The changes are significant for a chain that’s closely associated with enclosed suburban malls. Generations of American girls went to Claire’s to have their ears pierced and browse the selection of jewelry, headbands and other accessories. With foot traffic slowing at many U.S. malls, the company now hopes to catch customers at the local drugstore or supermarket.

“You can have the right product, but if no one is coming to see the store, how are you going to sell it?” said Poonam Goyal, a retail analyst at Bloomberg Intelligence. “You want to be where the traffic is, and the mall is less and less where people go.”

Read more: How Toys “R” Us also is struggling with bankruptcy

For the moment, Claire’s most pressing concern is its $2 billion in debt, which has made the retailer unsustainable. The company is closing in on a bankruptcy deal that would ease that burden, Bloomberg reported Thursday. As part of a Chapter 11 agreement, control of the business would pass from Apollo Global Management LLC to lenders such as Elliott Capital Management and Monarch Alternative Capital.

Interest Payment

The current debt load is more than 10 times a key measure of its annual earnings, the result of its 2007 leveraged buyout by Apollo, the buyout firm run by billionaire Leon Black. More than $1.4 billion of its debt matures next year, and more immediate pressure comes from a $60 million interest payment due March 13.

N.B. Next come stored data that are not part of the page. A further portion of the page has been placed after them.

/-- The EPOCH of the partition a peer session leads to, from the peer table; where no entry names the session, a free value (R360,
R361; notes/assumptions/58). -/
def peerEpoch (s : State) (p i : Nat) : State × Nat :=
  let x := sessXdie i
  match (List.range (rd s (ztPage x) (fPEERCOUNT p))).findSome? (fun k =>
      match peerEntry s x p k with | some e => if e.1 = i then some e.2 else none | none => none) with
  | some e => (s, e)
  | none => match nextFree s with | (t, n) => (t, (Config.freeWord n).toNat % 2 ^ 32)

/-- A write into the Vault at an offset, and the messages it began, at most 8 MiB each (R405, R409, R411). -/
def vaultWrite (s : State) (p off : Nat) (bs : List Byte) (cls : Nat) : State × List Word32 :=
  let d := (partGet s p).res.desc
  let i := rdVAULT d
  match peerEpoch s p i with
  | (s1, e) =>
    (cut (bs.length / 0x800000 + 1) 0 bs.length 0x800000).foldl (fun (t : State × List Word32) c =>
      (sendWrite t.1 i e (rdVBASE d + off + c.1) ((bs.drop c.1).take (c.2 - c.1)) cls, t.2 ++ [nextSeq t.1 i])) (s1, [])

/-- A record of the Vault header (R408). -/
def headerRecord (step state len time : Nat) : List Byte :=
  leBytes 4 step ++ leBytes 1 state ++ leBytes 3 0 ++ leBytes 8 len ++ leBytes 8 time ++ leBytes 8 0

/-- Whether the Vault of a partition can be written to now: a Vault, and its session OPEN and bound to the partition as a peer. -/
def vaultOpen (s : State) (p : Nat) : Bool :=
  hasVault (partGet s p).res &&
    (match sessGet s (rdVAULT (partGet s p).res.desc) with
     | some y => decide (y.phase = .opened) && decide (y.role = .peer) && y.partition == p
     | none => false)

/-- Length of a half of the partition's Vault, as its descriptors stand; 0 where they cannot be read. -/
def halfLen (s : State) (p : Nat) : Nat :=
  let d := (partGet s p).res.desc
  match readCommon s p d, readOpts s p (rdCOMMIT d) with
  | .ok cs, .ok os => halfBytes s p (os.map dirEntry) cs
  | _, _ => 0

/-- The record of the gradient slot of step n written with a STATE (R408, R409). -/
def slotRecord (s : State) (p n state : Nat) : State :=
  let bs := headerRecord n state (slotBytes (partGet s p).coll.reds) s.now
  match vaultWrite s p (64 + 32 * (n % 2)) bs 2 with
  | (s1, ms) =>
    let r := (partGet s1 p).res
    resPut s1 p { r with mirrorMsgs := r.mirrorMsgs ++ ms, mirrorStep := some n }

/-- A root block mirrored in the gradient slot of step n (R409). Without a Vault, nothing. -/
def mirrorRoot (s : State) (x p rid n block : Nat) (bs : List Byte) : State :=
  let rs := (partGet s p).coll.reds
  if vaultOpen s p = false then s
  else
    let s1 := if (partGet s p).res.mirrorStep = some n then s else slotRecord s p n 1
    let off := slotOffset (halfLen s1 p) (slotBytes rs) (n % 2) + slotAt rs (rs.findIdx (fun r => r.xdie == x && r.rid == rid)) + 128 * block
    match vaultWrite s1 p off bs 2 with
    | (s2, ms) =>
      let r := (partGet s2 p).res
      tally (tally (resPut s2 p { r with mirrorMsgs := r.mirrorMsgs ++ ms }) (resPage s2) 1 bs.length) (collPage x) 14 1

/-- The root of a block written to DST, and mirrored; positions beyond ELEMENTS are not written (R377, R380, R409). -/
def writeRoot (s : State) (x p rid o block : Nat) (sums : List Nat) : State :=
  match redFind s x p rid with
  | none => s
  | some r =>
    let n := min 32 (redElements r - (o * redShard r + 32 * block))
    let bs := (sums.take n).flatMap (leBytes 4)
    match vstore s p (leAt r.desc 22 6 + 128 * block) bs with
    | (s1, some (va, e)) => redFailData s1 x p rid va e
    | (s1, none) => mirrorRoot (redPut s1 p { r with roots := r.roots ++ [block] }) x p rid (stepNow s p) block bs

/-- A point's block, once computed, kept for its parent here or sent to the delegate of the next node (R382). -/
def placePoint (s : State) (x p rid o block : Nat) (pt : Point) (b : List Byte) : State :=
  match redFind s x p rid with
  | none => s
  | some r =>
    let s1 := redPut s p { r with points := ⟨pointCode pt, o, block, b⟩ :: r.points }
    let n := redSelf r / 8
    let vs := visited r o
    if pt = topPoint r o n then
      match vs[vs.idxOf n + 1]? with
      | some m => sendBlocks s1 x p rid pt o (delegateOf r o m) block [b]
      | none => s1
    else s1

The company’s 8.875 percent bond due 2019 fell about 5 cents on the dollar to 19 cents at 3:06 p.m. on Friday in New York, according to Trace bond price data.

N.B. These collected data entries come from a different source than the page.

-- ==== Sys2Proof/Machine/Resilience.lean ====
section
/-! DEFINITION. Surviving failures (R404-R432): the Vault stream, flash images and store copies, HOLD, and the resilience requests. -/

namespace Sys2Proof.Machine

/-- The virtual sub-ranges of bytes [lo, hi) of arrays laid one after another; `at_` is where the first begins. -/
def partRanges (parts : List (Nat × Nat)) (at_ lo hi : Nat) : List (Nat × Nat) :=
  match parts with
  | [] => []
  | (va, n) :: r =>
    let a := max lo at_
    let b := min hi (at_ + n)
    (if a < b then [(va + (a - at_), b - a)] else []) ++ partRanges r (at_ + n) lo hi

/-- The arrays of owned state of an optimizer descriptor, as (address, bytes). -/
def ownedArrays (d : List Byte) : List (Nat × Nat) :=
  ([16, 22, 28].take (arraysOf (leAt d 0 1))).map (fun o => (leAt d o 6, 2 * leAt d 48 8))

/-- Virtual ranges read one after another. -/
def vloadAll (s : State) (p : Nat) (rs : List (Nat × Nat)) : Except (Nat × AccErr) (List Byte) :=
  match rs with
  | [] => .ok []
  | (va, n) :: r =>
    match vload s p va n with
    | .error e => .error e
    | .ok b => match vloadAll s p r with | .error e => .error e | .ok c => .ok (b ++ c)

/-- Whether a range was written since the half was sealed; a half that is due in full has every range written. -/
def rangeDirty (m : Option (List (Nat × Nat))) (va n : Nat) : Bool :=
  match m with
  | none => true
  | some l => l.any (fun r => decide (r.1 < va + n) && decide (va < r.2))

/-- The 4 KiB pieces of one section that are to be sent, as (offset in the half, content) (R411). -/
def sectionPieces (s : State) (p : Nat) (m : Option (List (Nat × Nat))) (d : List Byte) (base n k : Nat) :
    Except (Nat × AccErr) (List (Nat × List Byte)) :=
  match n with
  | 0 => .ok []
  | j + 1 =>
    let rs := partRanges (ownedArrays d) 0 (4096 * k) (4096 * k + 4096)
    match sectionPieces s p m d base j (k + 1) with
    | .error e => .error e
    | .ok l =>
      if rs.any (fun r => rangeDirty m r.1 r.2) then
        match vloadAll s p rs with
        | .error e => .error e
        | .ok b => .ok ((base + 4096 * k, padTo 4096 b) :: l)
      else .ok l

/-- The pieces of every section (R407, R411). -/
def ownedPieces (s : State) (p : Nat) (m : Option (List (Nat × Nat))) (dir ds : List (List Byte)) (i : Nat) :
    Except (Nat × AccErr) (List (Nat × List Byte)) :=
  match ds with
  | [] => .ok []
  | d :: r =>
    match sectionPieces s p m d (sectionAt dir i) (sectionBytes (leAt d 0 1) (leAt d 48 8) / 4096) 0, ownedPieces s p m dir r (i + 1) with
    | .error e, _ => .error e
    | _, .error e => .error e
    | .ok a, .ok b => .ok (a ++ b)

/-- What is to be sent of a half, as (offset in the half, content), and the half's length (R407, R411). -/
def imagePieces (s : State) (p : Nat) (m : Option (List (Nat × Nat))) : Except (Nat × AccErr) (List (Nat × List Byte) × Nat) :=
  let r := (partGet s p).res
  match readOpts s p (rdCOMMIT r.desc), readCommon s p r.desc with
  | .error e, _ => .error e
  | _, .error e => .error e
  | .ok ds, .ok cs =>
    let dir := ds.map dirEntry
    match ownedPieces s p m dir ds 0, vloadAll s p cs with
    | .error e, _ => .error e
    | _, .error e => .error e
    | .ok ps, .ok cb =>
      let at_ := ownedBytes dir
      .ok ((0, dir.flatten) :: ps ++ [(at_, cb), (at_ + cb.length, r.regImg)], at_ + cb.length + r.regImg.length)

A Chapter 11 bankruptcy filing, which is typical for retailers, would allow the chain to continue operating and keep creditors at bay until a turnaround plan could be formalized.

Like other chains with a heavy mall presence, Claire’s has had to contend with fewer customer visits and online competition. After inking the deals with CVS and Giant, it’s been seeking to expand such partnerships.

Glory Days

Claire’s was created in the ’60s by the merger of two Chicago accessories merchants. After paying $3.1 billion to acquire the business from the family of founder Rowland Schaefer, the chain expanded rapidly. It added about 350 stores between 2010 and 2013, with more than 2,700 globally by the time it filed plans that year to go public.

The company now operates more than 3,000 stores and says it’s the top ear piercer in the world.

But the retailer struggled to remain profitable after the Apollo buyout, and Claire’s withdrew its initial public offering registration in early 2017.

Claire’s never got out from under the debt Apollo loaded onto it to finance the 2007 takeover. The burden of the LBO debt is now poised to drive it into bankruptcy -- a similar story for retailers over the past decade. Toys “R” Us Inc., which went through its own buyout in 2005, is now preparing to liquidate its U.S. operations, Bloomberg reported this week.

The woes have taken a toll on shopping-mall investors. A Bloomberg index of real estate investment trusts that owns regional malls was down 1.3 percent at 1:30 p.m. in New York, while the broader Bloomberg REIT index was little changed.

But if Claire’s debt concerns are solved -- and management can fine-tune its business model -- the company may be able to return to profitability.

“If you look at many of these retailers that have struggled, it’s not because they’re not operating profitably,” said Greg Portell, lead partner for the retail practice at consulting firm A.T. Kearney. “It’s because they can’t service their debt.”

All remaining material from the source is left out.